* [Data for this exercise]
@[simp] theorem State.busWrite_a (a : Addr) (v : Byte) : (s.busWrite a v).a = s.a := by unfold State.busWrite; split <;> simp
@[simp] theorem State.busWrite_x (a : Addr) (v : Byte) : (s.busWrite a v).x = s.x := by unfold State.busWrite; split <;> simp
@[simp] theorem State.busWrite_y (a : Addr) (v : Byte) : (s.busWrite a v).y = s.y := by unfold State.busWrite; split <;> simp
@[simp] theorem State.busWrite_sp (a : Addr) (v : Byte) : (s.busWrite a v).sp = s.sp := by unfold State.busWrite; split <;> simp
@[simp] theorem State.busWrite_pc (a : Addr) (v : Byte) : (s.busWrite a v).pc = s.pc := by unfold State.busWrite; split <;> simp
@[simp] theorem State.busWrite_p (a : Addr) (v : Byte) : (s.busWrite a v).p = s.p := by unfold State.busWrite; split <;> simp
@[simp] theorem State.busWrite_ticks (a : Addr) (v : Byte) : (s.busWrite a v).ticks = s.ticks := by unfold State.busWrite; split <;> simp
@[simp] theorem State.busWrite_mode (a : Addr) (v : Byte) : (s.busWrite a v).mode = s.mode := by unfold State.busWrite; split <;> simp
@[simp] theorem State.busWrite_status (a : Addr) (v : Byte) : (s.busWrite a v).status = s.status := by unfold State.busWrite; split <;> simp
@[simp] theorem State.busWrite_params (a : Addr) (v : Byte) : (s.busWrite a v).params = s.params := by unfold State.busWrite; split <;> simp
@[simp] theorem State.busWrite_draws (a : Addr) (v : Byte) : (s.busWrite a v).draws = s.draws := by unfold State.busWrite; split <;> simp
@[simp] theorem State.busWrite_bus_mapped (a : Addr) (v : Byte) : (s.busWrite a v).bus.mapped = s.bus.mapped := by unfold State.busWrite; split <;> simp
@[simp] theorem State.busWrite_bus_answers (a : Addr) (v : Byte) : (s.busWrite a v).bus.answers = s.bus.answers := by unfold State.busWrite; split <;> simp
@[simp] theorem State.busWrite_bus_hooks (a : Addr) (v : Byte) : (s.busWrite a v).bus.hooks = s.bus.hooks := by unfold State.busWrite; split <;> simp
@[simp] theorem State.busWrite_bus_calls (a : Addr) (v : Byte) : (s.busWrite a v).bus.calls = .write a v :: s.bus.calls := by unfold State.busWrite; split <;> simp
@[simp] theorem State.busWrite_isMapped (a : Addr) (v : Byte) (x : Addr) : (s.busWrite a v).bus.isMapped x = s.bus.isMapped x := State.isMapped_of_mapped (by simp) x

theorem State.busWrite_mem_plain {a : Addr} (h : s.bus.isMapped a = false) (v : Byte) :
    (s.busWrite a v).bus.mem = s.bus.mem.write a.toNat v := by
  simp [State.busWrite, h]

theorem State.busWrite_mem_mapped {a : Addr} (h : s.bus.isMapped a = true) (v : Byte) :
    (s.busWrite a v).bus.mem = s.bus.mem := by
  simp [State.busWrite, h]

/-- A Bus write leaves every other byte of memory alone. -/
theorem State.busWrite_peek_other {a x : Addr} (h : x ≠ a) (v : Byte) : (s.busWrite a v).peek x = s.peek x := by
  have hn : x.toNat ≠ a.toNat := fun hx => h (BitVec.eq_of_toNat_eq hx)
  unfold State.peek
  cases hm : s.bus.isMapped a with
  | true => rw [s.busWrite_mem_mapped hm]
  | false => rw [s.busWrite_mem_plain hm, Memory.read_write_other hn]

/-- A Bus write to plain memory stores the byte. -/
theorem State.busWrite_peek_same {a : Addr} (h : s.bus.isMapped a = false) (hm : s.bus.mem.wf = true) (v : Byte) :
    (s.busWrite a v).peek a = v := by
  unfold State.peek
  rw [s.busWrite_mem_plain h, Memory.read_write_same hm]

theorem State.busWrite_wf (a : Addr) (v : Byte) (hm : s.bus.mem.wf = true) : (s.busWrite a v).bus.mem.wf = true := by
  cases h : s.bus.isMapped a with
  | true => rw [s.busWrite_mem_mapped h]; exact hm
  | false => rw [s.busWrite_mem_plain h]; exact Memory.wf_write hm a v

/-! The hook. -/

@[simp] theorem State.callHook_a (t c : Addr) : (s.callHook t c).2.a = s.a := rfl
@[simp] theorem State.callHook_x (t c : Addr) : (s.callHook t c).2.x = s.x := rfl
@[simp] theorem State.callHook_y (t c : Addr) : (s.callHook t c).2.y = s.y := rfl
@[simp] theorem State.callHook_sp (t c : Addr) : (s.callHook t c).2.sp = s.sp := rfl
@[simp] theorem State.callHook_pc (t c : Addr) : (s.callHook t c).2.pc = s.pc := rfl
@[simp] theorem State.callHook_p (t c : Addr) : (s.callHook t c).2.p = s.p := rfl
@[simp] theorem State.callHook_ticks (t c : Addr) : (s.callHook t c).2.ticks = s.ticks := rfl
@[simp] theorem State.callHook_mode (t c : Addr) : (s.callHook t c).2.mode = s.mode := rfl
@[simp] theorem State.callHook_status (t c : Addr) : (s.callHook t c).2.status = s.status := rfl
@[simp] theorem State.callHook_params (t c : Addr) : (s.callHook t c).2.params = s.params := rfl
@[simp] theorem State.callHook_draws (t c : Addr) : (s.callHook t c).2.draws = s.draws := rfl
@[simp] theorem State.callHook_bus_mapped (t c : Addr) : (s.callHook t c).2.bus.mapped = s.bus.mapped := rfl
@[simp] theorem State.callHook_bus_answers (t c : Addr) : (s.callHook t c).2.bus.answers = s.bus.answers := rfl
@[simp] theorem State.callHook_result (t c : Addr) : (s.callHook t c).1 = s.bus.nextReply.answer.result := rfl
@[simp] theorem State.callHook_bus_mem (t c : Addr) : (s.callHook t c).2.bus.mem = s.bus.mem.writeAll s.bus.nextReply.writes := rfl
@[simp] theorem State.callHook_bus_hooks (t c : Addr) : (s.callHook t c).2.bus.hooks = s.bus.hooks.tail := rfl
@[simp] theorem State.callHook_bus_calls (t c : Addr) : (s.callHook t c).2.bus.calls = .call t c :: s.bus.calls := rfl
@[simp] theorem State.callHook_isMapped (t c x : Addr) : (s.callHook t c).2.bus.isMapped x = s.bus.isMapped x := rfl
@[simp] theorem Bus.nextReply_nil {b : Bus} (h : b.hooks = []) : b.nextReply = ⟨.value 0#16, []⟩ := by
  simp [Bus.nextReply, h]

theorem Bus.nextReply_of_hooks {b b' : Bus} (h : b'.hooks = b.hooks) : b'.nextReply = b.nextReply := by
  simp [Bus.nextReply, h]

@[simp] theorem State.busRead_nextReply (a : Addr) : (s.busRead a).2.bus.nextReply = s.bus.nextReply :=
  Bus.nextReply_of_hooks (by simp)

@[simp] theorem HookAnswer.result_halt : HookAnswer.halt.result = .halt := rfl

@[simp] theorem HookAnswer.result_zero : (HookAnswer.value 0#16).result = .fallthrough := rfl

theorem HookAnswer.result_value {r : Addr} (h : r ≠ 0#16) : (HookAnswer.value r).result = .resume r := by
  simp [HookAnswer.result, h]

/-- An answer comes to Halt only where the host ends its process. -/
theorem HookAnswer.result_eq_halt_iff (x : HookAnswer) : x.result = .halt ↔ x = .halt := by
  cases x with
  | halt => simp [HookAnswer.result]
  | value r => by_cases h : r = 0#16 <;> simp [HookAnswer.result, h]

* [Problem] Nothing in the records should be altered when they are written out again.

* [Finished exercise]
@[simp] theorem State.busWrite_a (a : Addr) (v : Byte) : (s.busWrite a v).a = s.a := by unfold State.busWrite; split <;> simp
@[simp] theorem State.busWrite_x (a : Addr) (v : Byte) : (s.busWrite a v).x = s.x := by unfold State.busWrite; split <;> simp
@[simp] theorem State.busWrite_y (a : Addr) (v : Byte) : (s.busWrite a v).y = s.y := by unfold State.busWrite; split <;> simp
@[simp] theorem State.busWrite_sp (a : Addr) (v : Byte) : (s.busWrite a v).sp = s.sp := by unfold State.busWrite; split <;> simp
@[simp] theorem State.busWrite_pc (a : Addr) (v : Byte) : (s.busWrite a v).pc = s.pc := by unfold State.busWrite; split <;> simp
@[simp] theorem State.busWrite_p (a : Addr) (v : Byte) : (s.busWrite a v).p = s.p := by unfold State.busWrite; split <;> simp
@[simp] theorem State.busWrite_ticks (a : Addr) (v : Byte) : (s.busWrite a v).ticks = s.ticks := by unfold State.busWrite; split <;> simp
@[simp] theorem State.busWrite_mode (a : Addr) (v : Byte) : (s.busWrite a v).mode = s.mode := by unfold State.busWrite; split <;> simp
@[simp] theorem State.busWrite_status (a : Addr) (v : Byte) : (s.busWrite a v).status = s.status := by unfold State.busWrite; split <;> simp
@[simp] theorem State.busWrite_params (a : Addr) (v : Byte) : (s.busWrite a v).params = s.params := by unfold State.busWrite; split <;> simp
@[simp] theorem State.busWrite_draws (a : Addr) (v : Byte) : (s.busWrite a v).draws = s.draws := by unfold State.busWrite; split <;> simp
@[simp] theorem State.busWrite_bus_mapped (a : Addr) (v : Byte) : (s.busWrite a v).bus.mapped = s.bus.mapped := by unfold State.busWrite; split <;> simp
@[simp] theorem State.busWrite_bus_answers (a : Addr) (v : Byte) : (s.busWrite a v).bus.answers = s.bus.answers := by unfold State.busWrite; split <;> simp
@[simp] theorem State.busWrite_bus_hooks (a : Addr) (v : Byte) : (s.busWrite a v).bus.hooks = s.bus.hooks := by unfold State.busWrite; split <;> simp
@[simp] theorem State.busWrite_bus_calls (a : Addr) (v : Byte) : (s.busWrite a v).bus.calls = .write a v :: s.bus.calls := by unfold State.busWrite; split <;> simp
@[simp] theorem State.busWrite_isMapped (a : Addr) (v : Byte) (x : Addr) : (s.busWrite a v).bus.isMapped x = s.bus.isMapped x := State.isMapped_of_mapped (by simp) x

theorem State.busWrite_mem_plain {a : Addr} (h : s.bus.isMapped a = false) (v : Byte) :
    (s.busWrite a v).bus.mem = s.bus.mem.write a.toNat v := by
  simp [State.busWrite, h]

theorem State.busWrite_mem_mapped {a : Addr} (h : s.bus.isMapped a = true) (v : Byte) :
    (s.busWrite a v).bus.mem = s.bus.mem := by
  simp [State.busWrite, h]

/-- A Bus write leaves every other byte of memory alone. -/
theorem State.busWrite_peek_other {a x : Addr} (h : x ≠ a) (v : Byte) : (s.busWrite a v).peek x = s.peek x := by
  have hn : x.toNat ≠ a.toNat := fun hx => h (BitVec.eq_of_toNat_eq hx)
  unfold State.peek
  cases hm : s.bus.isMapped a with
  | true => rw [s.busWrite_mem_mapped hm]
  | false => rw [s.busWrite_mem_plain hm, Memory.read_write_other hn]

/-- A Bus write to plain memory stores the byte. -/
theorem State.busWrite_peek_same {a : Addr} (h : s.bus.isMapped a = false) (hm : s.bus.mem.wf = true) (v : Byte) :
    (s.busWrite a v).peek a = v := by
  unfold State.peek
  rw [s.busWrite_mem_plain h, Memory.read_write_same hm]

theorem State.busWrite_wf (a : Addr) (v : Byte) (hm : s.bus.mem.wf = true) : (s.busWrite a v).bus.mem.wf = true := by
  cases h : s.bus.isMapped a with
  | true => rw [s.busWrite_mem_mapped h]; exact hm
  | false => rw [s.busWrite_mem_plain h]; exact Memory.wf_write hm a v

/-! The hook. -/

@[simp] theorem State.callHook_a (t c : Addr) : (s.callHook t c).2.a = s.a := rfl
@[simp] theorem State.callHook_x (t c : Addr) : (s.callHook t c).2.x = s.x := rfl
@[simp] theorem State.callHook_y (t c : Addr) : (s.callHook t c).2.y = s.y := rfl
@[simp] theorem State.callHook_sp (t c : Addr) : (s.callHook t c).2.sp = s.sp := rfl
@[simp] theorem State.callHook_pc (t c : Addr) : (s.callHook t c).2.pc = s.pc := rfl
@[simp] theorem State.callHook_p (t c : Addr) : (s.callHook t c).2.p = s.p := rfl
@[simp] theorem State.callHook_ticks (t c : Addr) : (s.callHook t c).2.ticks = s.ticks := rfl
@[simp] theorem State.callHook_mode (t c : Addr) : (s.callHook t c).2.mode = s.mode := rfl
@[simp] theorem State.callHook_status (t c : Addr) : (s.callHook t c).2.status = s.status := rfl
@[simp] theorem State.callHook_params (t c : Addr) : (s.callHook t c).2.params = s.params := rfl
@[simp] theorem State.callHook_draws (t c : Addr) : (s.callHook t c).2.draws = s.draws := rfl
@[simp] theorem State.callHook_bus_mapped (t c : Addr) : (s.callHook t c).2.bus.mapped = s.bus.mapped := rfl
@[simp] theorem State.callHook_bus_answers (t c : Addr) : (s.callHook t c).2.bus.answers = s.bus.answers := rfl
@[simp] theorem State.callHook_result (t c : Addr) : (s.callHook t c).1 = s.bus.nextReply.answer.result := rfl
@[simp] theorem State.callHook_bus_mem (t c : Addr) : (s.callHook t c).2.bus.mem = s.bus.mem.writeAll s.bus.nextReply.writes := rfl
@[simp] theorem State.callHook_bus_hooks (t c : Addr) : (s.callHook t c).2.bus.hooks = s.bus.hooks.tail := rfl
@[simp] theorem State.callHook_bus_calls (t c : Addr) : (s.callHook t c).2.bus.calls = .call t c :: s.bus.calls := rfl
@[simp] theorem State.callHook_isMapped (t c x : Addr) : (s.callHook t c).2.bus.isMapped x = s.bus.isMapped x := rfl
@[simp] theorem Bus.nextReply_nil {b : Bus} (h : b.hooks = []) : b.nextReply = ⟨.value 0#16, []⟩ := by
  simp [Bus.nextReply, h]

theorem Bus.nextReply_of_hooks {b b' : Bus} (h : b'.hooks = b.hooks) : b'.nextReply = b.nextReply := by
  simp [Bus.nextReply, h]

@[simp] theorem State.busRead_nextReply (a : Addr) : (s.busRead a).2.bus.nextReply = s.bus.nextReply :=
  Bus.nextReply_of_hooks (by simp)

@[simp] theorem HookAnswer.result_halt : HookAnswer.halt.result = .halt := rfl

@[simp] theorem HookAnswer.result_zero : (HookAnswer.value 0#16).result = .fallthrough := rfl

theorem HookAnswer.result_value {r : Addr} (h : r ≠ 0#16) : (HookAnswer.value r).result = .resume r := by
  simp [HookAnswer.result, h]

/-- An answer comes to Halt only where the host ends its process. -/
theorem HookAnswer.result_eq_halt_iff (x : HookAnswer) : x.result = .halt ↔ x = .halt := by
  cases x with
  | halt => simp [HookAnswer.result]
  | value r => by_cases h : r = 0#16 <;> simp [HookAnswer.result, h]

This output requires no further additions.